PROBLEM: Once the line with "s.boot.phase == .image then" is found in the data, output it and each following line exactly, up to and including the line with "if c = 0 then", and nothing before or after.

DATA TO EXAMINE:
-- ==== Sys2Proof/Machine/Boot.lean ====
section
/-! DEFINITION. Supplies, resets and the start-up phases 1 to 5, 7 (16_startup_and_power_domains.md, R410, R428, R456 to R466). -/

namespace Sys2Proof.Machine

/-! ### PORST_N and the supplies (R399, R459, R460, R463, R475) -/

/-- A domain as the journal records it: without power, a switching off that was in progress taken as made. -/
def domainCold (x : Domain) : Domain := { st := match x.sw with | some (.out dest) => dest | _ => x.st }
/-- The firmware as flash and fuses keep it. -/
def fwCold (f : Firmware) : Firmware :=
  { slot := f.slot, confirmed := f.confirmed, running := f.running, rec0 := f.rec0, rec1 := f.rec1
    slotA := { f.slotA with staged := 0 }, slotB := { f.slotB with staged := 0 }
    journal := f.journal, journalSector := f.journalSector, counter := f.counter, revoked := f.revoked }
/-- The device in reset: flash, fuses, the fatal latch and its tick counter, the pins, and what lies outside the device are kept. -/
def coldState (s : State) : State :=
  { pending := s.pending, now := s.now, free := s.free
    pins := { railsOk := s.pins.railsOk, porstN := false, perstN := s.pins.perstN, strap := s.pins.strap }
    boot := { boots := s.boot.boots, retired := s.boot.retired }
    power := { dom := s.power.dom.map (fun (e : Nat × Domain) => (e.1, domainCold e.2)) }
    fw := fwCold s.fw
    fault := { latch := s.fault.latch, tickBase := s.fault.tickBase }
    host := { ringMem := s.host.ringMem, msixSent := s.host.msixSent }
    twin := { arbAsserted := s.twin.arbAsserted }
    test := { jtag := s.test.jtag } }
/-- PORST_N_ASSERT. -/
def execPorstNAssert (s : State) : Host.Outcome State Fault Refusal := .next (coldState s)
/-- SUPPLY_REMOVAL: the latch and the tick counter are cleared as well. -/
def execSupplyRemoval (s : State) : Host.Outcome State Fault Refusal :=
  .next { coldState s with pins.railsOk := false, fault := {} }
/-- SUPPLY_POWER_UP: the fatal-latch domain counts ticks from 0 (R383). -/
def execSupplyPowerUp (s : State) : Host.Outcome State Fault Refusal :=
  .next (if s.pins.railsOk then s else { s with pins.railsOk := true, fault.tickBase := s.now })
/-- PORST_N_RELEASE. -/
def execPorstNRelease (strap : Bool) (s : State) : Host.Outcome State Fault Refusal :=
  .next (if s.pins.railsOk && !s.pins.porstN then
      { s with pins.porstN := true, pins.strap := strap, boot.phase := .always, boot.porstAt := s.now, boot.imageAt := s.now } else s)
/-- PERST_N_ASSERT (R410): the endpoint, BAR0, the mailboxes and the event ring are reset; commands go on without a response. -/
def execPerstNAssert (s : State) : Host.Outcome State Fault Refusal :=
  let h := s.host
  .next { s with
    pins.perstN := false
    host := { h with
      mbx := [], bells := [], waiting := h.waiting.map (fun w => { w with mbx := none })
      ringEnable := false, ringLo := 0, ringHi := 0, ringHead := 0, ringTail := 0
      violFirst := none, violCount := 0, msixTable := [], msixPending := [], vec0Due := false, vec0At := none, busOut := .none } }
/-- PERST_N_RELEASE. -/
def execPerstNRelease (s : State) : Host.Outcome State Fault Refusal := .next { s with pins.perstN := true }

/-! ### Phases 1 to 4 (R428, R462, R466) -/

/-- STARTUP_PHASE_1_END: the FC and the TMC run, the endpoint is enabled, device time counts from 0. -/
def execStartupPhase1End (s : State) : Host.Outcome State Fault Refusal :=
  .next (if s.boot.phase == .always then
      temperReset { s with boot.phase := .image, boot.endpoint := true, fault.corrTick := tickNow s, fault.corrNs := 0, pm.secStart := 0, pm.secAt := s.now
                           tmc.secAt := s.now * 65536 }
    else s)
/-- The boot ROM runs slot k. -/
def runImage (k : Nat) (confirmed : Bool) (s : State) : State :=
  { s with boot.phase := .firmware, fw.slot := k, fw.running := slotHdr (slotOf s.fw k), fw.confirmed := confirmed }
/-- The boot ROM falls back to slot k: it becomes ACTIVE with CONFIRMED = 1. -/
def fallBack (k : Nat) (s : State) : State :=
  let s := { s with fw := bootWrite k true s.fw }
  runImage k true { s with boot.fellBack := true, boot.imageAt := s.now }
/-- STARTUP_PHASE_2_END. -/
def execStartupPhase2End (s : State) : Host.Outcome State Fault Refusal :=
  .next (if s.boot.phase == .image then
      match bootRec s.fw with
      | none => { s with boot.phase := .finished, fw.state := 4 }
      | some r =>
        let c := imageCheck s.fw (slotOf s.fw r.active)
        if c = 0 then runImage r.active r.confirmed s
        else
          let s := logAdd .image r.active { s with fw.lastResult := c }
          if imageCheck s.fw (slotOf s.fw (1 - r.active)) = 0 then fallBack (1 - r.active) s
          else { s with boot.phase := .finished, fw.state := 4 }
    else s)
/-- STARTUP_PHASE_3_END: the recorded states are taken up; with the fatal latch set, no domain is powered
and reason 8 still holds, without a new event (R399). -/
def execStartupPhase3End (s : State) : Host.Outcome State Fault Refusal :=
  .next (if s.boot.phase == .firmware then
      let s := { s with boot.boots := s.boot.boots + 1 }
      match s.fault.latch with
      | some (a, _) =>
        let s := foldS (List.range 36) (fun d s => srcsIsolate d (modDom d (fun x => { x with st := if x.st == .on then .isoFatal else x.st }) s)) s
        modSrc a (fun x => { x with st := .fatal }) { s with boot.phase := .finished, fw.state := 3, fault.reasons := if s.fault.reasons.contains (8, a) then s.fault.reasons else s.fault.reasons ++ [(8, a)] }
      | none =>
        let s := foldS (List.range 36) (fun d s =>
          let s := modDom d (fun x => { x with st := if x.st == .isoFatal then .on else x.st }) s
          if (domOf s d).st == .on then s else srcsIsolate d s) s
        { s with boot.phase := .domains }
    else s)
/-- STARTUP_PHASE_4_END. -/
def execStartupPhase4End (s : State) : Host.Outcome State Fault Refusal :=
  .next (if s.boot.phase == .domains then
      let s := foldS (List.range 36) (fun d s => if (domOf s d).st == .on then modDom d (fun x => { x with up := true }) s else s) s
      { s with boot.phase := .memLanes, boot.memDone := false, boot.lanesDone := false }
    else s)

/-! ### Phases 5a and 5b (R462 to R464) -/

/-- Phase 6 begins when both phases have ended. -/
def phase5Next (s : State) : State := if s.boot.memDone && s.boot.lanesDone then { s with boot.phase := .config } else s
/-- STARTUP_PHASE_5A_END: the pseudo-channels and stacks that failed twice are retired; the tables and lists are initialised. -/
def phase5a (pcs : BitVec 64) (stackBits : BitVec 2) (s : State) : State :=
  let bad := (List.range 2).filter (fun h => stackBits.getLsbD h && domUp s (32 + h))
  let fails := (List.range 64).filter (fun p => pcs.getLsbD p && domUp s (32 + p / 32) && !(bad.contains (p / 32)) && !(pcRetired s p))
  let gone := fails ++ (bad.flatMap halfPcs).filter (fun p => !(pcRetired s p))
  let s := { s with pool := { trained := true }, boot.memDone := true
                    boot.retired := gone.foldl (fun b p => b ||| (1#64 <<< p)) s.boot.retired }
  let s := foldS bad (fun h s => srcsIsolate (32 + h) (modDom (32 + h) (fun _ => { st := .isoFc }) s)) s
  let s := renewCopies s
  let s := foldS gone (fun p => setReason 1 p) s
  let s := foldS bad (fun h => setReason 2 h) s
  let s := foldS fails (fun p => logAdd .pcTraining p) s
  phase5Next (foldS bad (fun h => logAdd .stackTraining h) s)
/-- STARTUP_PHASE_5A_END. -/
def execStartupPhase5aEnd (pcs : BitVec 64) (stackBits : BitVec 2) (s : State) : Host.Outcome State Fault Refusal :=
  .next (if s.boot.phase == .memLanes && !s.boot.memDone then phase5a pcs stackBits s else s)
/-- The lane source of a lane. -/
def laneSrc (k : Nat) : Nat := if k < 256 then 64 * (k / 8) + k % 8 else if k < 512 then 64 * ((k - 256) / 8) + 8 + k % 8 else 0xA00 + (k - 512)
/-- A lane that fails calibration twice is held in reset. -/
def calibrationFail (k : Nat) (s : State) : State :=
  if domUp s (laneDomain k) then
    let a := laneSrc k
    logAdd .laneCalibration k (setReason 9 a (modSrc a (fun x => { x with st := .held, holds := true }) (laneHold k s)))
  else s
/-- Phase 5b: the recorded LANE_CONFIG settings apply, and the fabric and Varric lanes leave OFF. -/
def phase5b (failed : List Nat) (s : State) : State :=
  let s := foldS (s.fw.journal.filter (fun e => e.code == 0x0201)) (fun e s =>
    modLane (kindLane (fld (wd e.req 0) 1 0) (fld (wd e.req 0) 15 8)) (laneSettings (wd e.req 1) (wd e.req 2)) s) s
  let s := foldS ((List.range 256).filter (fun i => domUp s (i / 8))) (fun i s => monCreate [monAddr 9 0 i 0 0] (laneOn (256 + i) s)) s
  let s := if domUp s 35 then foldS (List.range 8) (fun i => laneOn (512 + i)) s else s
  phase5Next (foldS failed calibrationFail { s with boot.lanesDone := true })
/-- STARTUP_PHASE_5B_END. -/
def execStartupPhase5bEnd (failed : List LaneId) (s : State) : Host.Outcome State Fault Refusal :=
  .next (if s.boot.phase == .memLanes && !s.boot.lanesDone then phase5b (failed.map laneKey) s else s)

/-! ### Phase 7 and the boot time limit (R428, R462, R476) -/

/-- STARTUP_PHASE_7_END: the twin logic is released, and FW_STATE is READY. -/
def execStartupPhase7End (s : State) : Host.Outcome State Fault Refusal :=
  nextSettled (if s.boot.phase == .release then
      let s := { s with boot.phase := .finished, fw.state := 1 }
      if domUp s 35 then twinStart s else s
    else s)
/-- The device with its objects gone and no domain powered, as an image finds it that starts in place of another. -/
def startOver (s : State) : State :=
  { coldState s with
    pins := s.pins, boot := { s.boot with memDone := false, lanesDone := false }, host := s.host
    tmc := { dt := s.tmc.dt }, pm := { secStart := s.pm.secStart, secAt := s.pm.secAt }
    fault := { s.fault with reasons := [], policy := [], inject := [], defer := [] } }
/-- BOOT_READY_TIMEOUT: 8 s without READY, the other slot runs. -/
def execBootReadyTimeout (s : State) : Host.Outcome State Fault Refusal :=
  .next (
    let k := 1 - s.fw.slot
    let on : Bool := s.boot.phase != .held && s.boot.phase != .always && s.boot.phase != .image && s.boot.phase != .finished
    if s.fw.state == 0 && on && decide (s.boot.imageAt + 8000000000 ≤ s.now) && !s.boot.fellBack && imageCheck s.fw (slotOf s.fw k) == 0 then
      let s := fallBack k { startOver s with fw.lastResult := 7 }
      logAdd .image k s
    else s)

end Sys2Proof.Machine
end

REPLY:
  .next (if s.boot.phase == .image then
      match bootRec s.fw with
      | none => { s with boot.phase := .finished, fw.state := 4 }
      | some r =>
        let c := imageCheck s.fw (slotOf s.fw r.active)
        if c = 0 then runImage r.active r.confirmed s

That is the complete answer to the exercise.